Being able to map contagion risks and interconnectedness could play an important role in helping regulators avert future financial crises, or at least ensure they are not as bad. By Justin Lyon, CEO at Simudyne.

Contagion risk is the possibility that a shock to one financial institution spills over to others. Even seemingly small shocks can have significant knock-on effects on other market participants, especially trading counterparties. Contagion is one of the primary dynamics driving systemic risk in financial markets. 

Markets by their very nature are a complex web of interconnections between the constituent parts of the financial system. They can act as pathways along which instability spreads and amplifies. 

They are also vastly complex adaptive systems. The market reacts and adapts to the behaviour of other market participants. 

During the financial crisis, fears about possible contagion led the US government to extend an $85bn bailout to US insurance giant American International Group (AIG). 

It was not so much the fact that AIG was too big to fail, but rather that it was too interconnected to fail. The amount of credit default swaps held by its counterparties used by other market participants was highly significant. Practically every large US financial institution was using AIG credit default swaps (CDS) to protect itself. CDS and the relationship between banks (where banks in essence are dependent upon one another) in this case acted as part of the transmission mechanism. The potential spillover was almost like a slow-moving explosion swallowing up the institutions in its path. 

The chain of events unleashed by the AIG default was hard to quantify. By one estimate, counterparties were on the hook for $180bn, potentially triggering more failures and thus amplifying that contagion around the world. 

Supply chains and correlation

A more recent example of contagion risk occurred when UK construction company Carillion collapsed, leaving thousands of suppliers with unfulfilled contracts. This set off waves of financial distress. Lenders who had lent, not only to Carillion, but also to its suppliers,  realised they were going to be hit with missed repayments twice :  first by Carillion, and then by its suppliers. 

Traditional correlation analysis may not pick this up. Without knowing that a firm was a supplier of Carillion, it was hard to detect a relationship between the two. In fact, understanding the dependencies at work here and transmissions mechanism was very difficult. 

Likewise, without knowledge of a financial network, it is impossible to uncover a causative contagion relationship, let alone interpret those relationships to establish an actionable set of mitigating decisions. Modelling at higher levels of aggregation while considering only correlations, rather than causative relationships, can miss important dynamics.

At the cutting edge

As balance sheets become more complicated, the web of interconnectivity has become increasingly tangled. In a globalised world, recognising that the financial system is a complex adaptive system allows us to account for the types of dynamic experienced during the crisis. 

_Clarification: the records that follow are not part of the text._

-- ==== Sys2Proof/Machine/Ops.lean ====
section
/-! DEFINITION. The shared operations: memory, the TLB, the storages of TTBCR, which one an access reaches, and the
exceptional outcomes. -/

namespace Sys2Proof.Machine

/-! ### Memory -/

/-- The canonical form: addresses strictly rising and below 2^32. Every listed byte is one an unlisted address does not
read as, since that reads as nothing (log 8). -/
abbrev Memory.wf (m : Memory) : Prop :=
  m.Pairwise (fun a b => a.1 < b.1) ∧ ∀ c ∈ m, c.1 < 2 ^ 32

/-- The byte at an address, none where nothing has placed one. -/
def Memory.read (m : Memory) (a : Nat) : Option Byte :=
  match m with
  | [] => none
  | (k, x) :: rest => if k = a then some x else Memory.read rest a

/-- Memory with one byte placed, in canonical form. -/
def Memory.write (m : Memory) (a : Nat) (b : Byte) : Memory :=
  match m with
  | [] => [(a, b)]
  | (k, x) :: rest =>
    if a < k then (a, b) :: (k, x) :: rest
    else if a = k then (a, b) :: rest
    else (k, x) :: Memory.write rest a b

/-- The bytes of a list placed at consecutive addresses, which wrap at 2^32 (log 7). -/
def Memory.writeBytes (m : Memory) (a : Word) (bytes : List Byte) : Memory :=
  match bytes with
  | [] => m
  | b :: rest => Memory.writeBytes (Memory.write m a.toNat b) (a + 1) rest

/-- The platform's map leaves an address out (R74). -/
def MemoryModel.isAbsent (mm : MemoryModel) (a : Word) : Bool :=
  mm.absent.any fun e => decide (e.base.toNat ≤ a.toNat ∧ a.toNat < e.base.toNat + e.size)

/-- So many bytes at consecutive addresses, which wrap at 2^32; an address outside the map faults, and so does a byte that
nothing has placed (log 8). -/
def Memory.readBytes (mm : MemoryModel) (m : Memory) (a : Word) (n : Nat) : Except Fault (List Byte) :=
  match n with
  | 0 => .ok []
  | k + 1 =>
    if mm.isAbsent a then .error (.fetchAbsent a)
    else
      match Memory.read m a.toNat with
      | none => .error (.fetchUnwritten a)
      | some b =>
        match Memory.readBytes mm m (a + 1) k with
        | .error e => .error e
        | .ok bs => .ok (b :: bs)

/-- The bytes of an A32 word or a T32 halfword in memory order, from those with the least significant first, and back
(R71). -/
def MemoryModel.order (mm : MemoryModel) (bytes : List Byte) : List Byte :=
  if mm.bigEndian then bytes.reverse else bytes

/-- An A32 word or a T32 halfword of `n` bytes at an address, the least significant byte first, as the decoder takes it. -/
def readUnit (mm : MemoryModel) (m : Memory) (a : Word) (n : Nat) : Except Fault (List Byte) :=
  match Memory.readBytes mm m a n with
  | .error e => .error e
  | .ok bytes => .ok (mm.order bytes)

/-- One byte of the machine's memory. -/
def State.readByte (s : State) (a : Word) : Option Byte :=
  Memory.read s.mem a.toNat

/-! ### The TLB (R49, D13) -/

/-- The canonical form of the TLB: addresses strictly rising. -/
abbrev Tlb.wf (t : Tlb) : Prop :=
  t.Pairwise (fun a b => a.toNat < b.toNat)

/-- The TLB with a translation for one more address. -/
def Tlb.fill (t : Tlb) (va : Word) : Tlb :=
  match t with
  | [] => [va]
  | k :: rest =>
    if va.toNat < k.toNat then va :: k :: rest
    else if va = k then k :: rest
    else k :: Tlb.fill rest va

/-- The TLB without a translation for an address. -/
def Tlb.evict (t : Tlb) (va : Word) : Tlb :=
  t.filter (fun k => k != va)

/-! ### The storages of TTBCR (R11, R12) -/

/-- The storage of one name. -/
def State.bank (s : State) (b : Bank) : Ttbcr :=
  match b with
  | .ttbcr => s.ttbcr
  | .ttbcrS => s.ttbcrS
  | .ttbcrNS => s.ttbcrNS

/-- The state with the storage of one name replaced; the others stay (R12). -/
def State.setBank (s : State) (b : Bank) (x : Ttbcr) : State :=
  match b with
  | .ttbcr => { s with ttbcr := x }
  | .ttbcrS => { s with ttbcrS := x }
  | .ttbcrNS => { s with ttbcrNS := x }

/-- The value a read of a name returns (R100, R40). -/
def State.readBank (s : State) (b : Bank) : Word :=
  readValue s.cfg (s.bank b).value

/-- A storage after a write of all its 32 bits: the value it held joins those a translation may still use (R105, R148). -/
def Ttbcr.write (x : Ttbcr) (v : Word) : Ttbcr :=
  { value := v, stale := x.value :: x.stale }

/-- `name <- v`: all 32 bits, no masking (R105). -/
def State.writeBank (s : State) (b : Bank) (v : Word) : State :=
  s.setBank b ((s.bank b).write v)

/-- The implementation has the storage of a name (R11). DESIGN CHOICE: so it answers without FEAT_AA32EL1 as well, where R2
says that the register is not present and R11 that no instance is accessible (log 36). -/
def hasBank (cfg : Cfg) (b : Bank) : Bool :=
  match b with
  | .ttbcr => !cfg.haveEL3 || cfg.featAA64
  | .ttbcrS => cfg.featAA32EL3
  | .ttbcrNS => cfg.featAA32EL3

/-- `EL3isAArch32` of R100 and R103. -/
def el3IsAArch32 (cfg : Cfg) (env : Env) : Bool :=
  cfg.haveEL3 && cfg.featAA32EL3 && env.el3UsesAArch32

/-- The name that EL1 and EL2 reach (R103), which is the one mapped to TCR_EL1[31:0] (R13, D17, log 20). -/
def mappedBank (cfg : Cfg) (env : Env) : Bank :=
  if el3IsAArch32 cfg env then .ttbcrNS else .ttbcr

/-- TCR_EL1: bits [31:0] are those of the mapped name (R13). DESIGN CHOICE: the RES0 policy of TTBCR holds of a read through
this name as well, of which the spec says nothing (N8, log 20). -/
def State.tcrEl1 (s : State) : BitVec 64 :=
  s.tcrEl1Hi ++ s.readBank (mappedBank s.cfg s.env)

/-! ### Which storage an access reaches, or which outcome it raises (R100 to R103, R107 to R109) -/

/-- The direction of an access. -/
inductive Direction where
  | read
  | write
  deriving DecidableEq, Repr

/-- The exceptional outcomes of an access (R120), with the arguments the source shows. -/
inductive Exceptional where
  | undefined
  | hypTrap (code : Nat)
  | aarch64SystemAccessTrapToEL2 (code : Nat)
  deriving DecidableEq, Repr

/-- What the access pseudocode decides. -/
inductive Route where
  | raise (e : Exceptional)
  | access (b : Bank)
  deriving DecidableEq, Repr

/-- `TrapA64(b)` of R100: EL2 is enabled, AArch64, and the controlling bit is 1. -/
def trapA64 (cfg : Cfg) (env : Env) (b : Bool) : Bool :=
  env.el2Enabled && cfg.featAA64EL2 && !env.el2UsesAArch32 && b

/-- `TrapA32(b)` of R100: EL2 is enabled, AArch32, and the controlling bit is 1. -/
def trapA32 (cfg : Cfg) (env : Env) (b : Bool) : Bool :=
  env.el2Enabled && cfg.featAA32EL2 && env.el2UsesAArch32 && b

/-- The bit of HCR that controls an access in the given direction: TRVM or TVM (R46). -/
def Env.hcrControl (env : Env) (d : Direction) : Bool :=
  match d with
  | .read => env.hcrTRVM
  | .write => env.hcrTVM

/-- The bit of HCR_EL2 that controls an access in the given direction: TRVM or TVM (R46). -/
def Env.hcrEl2Control (env : Env) (d : Direction) : Bool :=
  match d with
  | .read => env.hcrEl2TRVM
  | .write => env.hcrEl2TVM

/-- The EL1 branch of R100 and R101 (R108). -/
def routeAtEl1 (d : Direction) (cfg : Cfg) (env : Env) : Route :=
  if trapA64 cfg env env.hstrEl2T2 then .raise (.aarch64SystemAccessTrapToEL2 0x03)
  else if trapA32 cfg env env.hstrT2 then .raise (.hypTrap 0x03)
  else if trapA64 cfg env (env.hcrEl2Control d) then .raise (.aarch64SystemAccessTrapToEL2 0x03)
  else if trapA32 cfg env (env.hcrControl d) then .raise (.hypTrap 0x03)
  else .access (mappedBank cfg env)

/-- The EL3 branch of R100 and R101: on a write, the lock-out of R109 comes first. -/
def routeAtEl3 (d : Direction) (env : Env) : Route :=
  if d = .write ∧ env.scrNS = false ∧ env.cp15SDisable = true then .raise .undefined
  else if d = .write ∧ env.scrNS = false ∧ env.cp15SDisable2 = true then .raise .undefined
  else if env.scrNS then .access .ttbcrNS
  else .access .ttbcrS

/-- The access pseudocode of R100 (read) and R101 (write), in the order of R102. -/
def routeAccess (d : Direction) (cfg : Cfg) (env : Env) : Route :=
  if cfg.featAA32EL1 then
    match env.el with
    | .el0 => .raise .undefined
    | .el1 => routeAtEl1 d cfg env
    | .el2 => .access (mappedBank cfg env)
    | .el3 => routeAtEl3 d env
  else .raise .undefined

/-! ### Exceptional outcomes -/

/-- Taking an exceptional outcome, for both accesses (R121 to R123, R127): the spec describes no entry, so the step has no
successor state; no state changes (D5, D6, log 13). The spec describes no return either (R128). -/
def raise (e : Exceptional) : Answer :=
  match e with
  | .undefined => .fault .undefined
  | .hypTrap code => .fault (.hypTrap code)
  | .aarch64SystemAccessTrapToEL2 code => .fault (.aarch64SystemAccessTrapToEL2 code)

/-! ### Fetching an instruction -/

/-- What a program counter is a multiple of in an instruction set (R72, log 7). -/
def MemoryModel.unit (mm : MemoryModel) (isa : Isa) : Nat :=
  match isa with
  | .a32 => mm.a32Unit
  | .t32 => mm.t32Unit

/-- The four bytes of the instruction at the program counter (R87), fetched without translation: the program counter is the
address in memory (log 15). `Machine/Fetch.lean` has the translated fetch. DESIGN CHOICE: a misaligned program counter stops it
before any byte is read, and then the first byte in address order that stops decides (log 15). -/
def fetch (s : State) : Except Fault (List Byte) :=
  if s.pc.toNat % s.env.memoryModel.unit s.isa = 0 then
    match s.isa with
    | .a32 => readUnit s.env.memoryModel s.mem s.pc 4
    | .t32 =>
      match readUnit s.env.memoryModel s.mem s.pc 2 with
      | .error e => .error e
      | .ok lower =>
        match readUnit s.env.memoryModel s.mem (s.pc + 2) 2 with
        | .error e => .error e
        | .ok upper => .ok (lower ++ upper)
  else .error (.pcMisaligned s.pc)

/-- A program counter rounded down to a multiple of `unit`. -/
def alignDown (unit : Nat) (pc : Word) : Word :=
  BitVec.ofNat 32 (pc.toNat - pc.toNat % unit)

end Sys2Proof.Machine
end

Many regulators acknowledge they need better ways of assessing systemic risk as well as the stability or lack thereof of the financial system. One of the biggest obstacles is the inability to see through the opacity of complicated financial networks. Almost all regulators monitoring the health of our financial system find this very, very difficult. The tools and approaches they need are quite new and are still being put into practice

One regulator headed in the right direction is the Bank of England. It is putting financial networks at the heart of its thinking rather than individual institutions as isolated nodes. It recognises that institutions are part of a larger system, the properties of which emerge from the interaction of its constituent parts.

The Bank of England is building new models that explicitly capture low-level heterogeneity, and explicitly account for the interconnectivity between the constituent parts of the financial system. 

These so-called agent-based models for risk management help to capture causative relationships –  be they funding providers pulling funds from banks, CDS contracts linking financial institutions to failing insurers, or suppliers losing out on contracts from failed construction companies  –  that have the potential to do significant harm. 

Traditional statistical methods are valid, especially for business as usual, but it is that emergent behaviour they fail to capture – stressed or crisis scenarios – where they have little value in answering the most important question institutions must answer: what do we do next?

One day, regulation may become proactive and preventative: it could knowingly outline the path to properly mitigating or even avoiding crises altogether. So, where there was a deep financial crisis in the past, there might instead be a shallow ripple. Time will tell.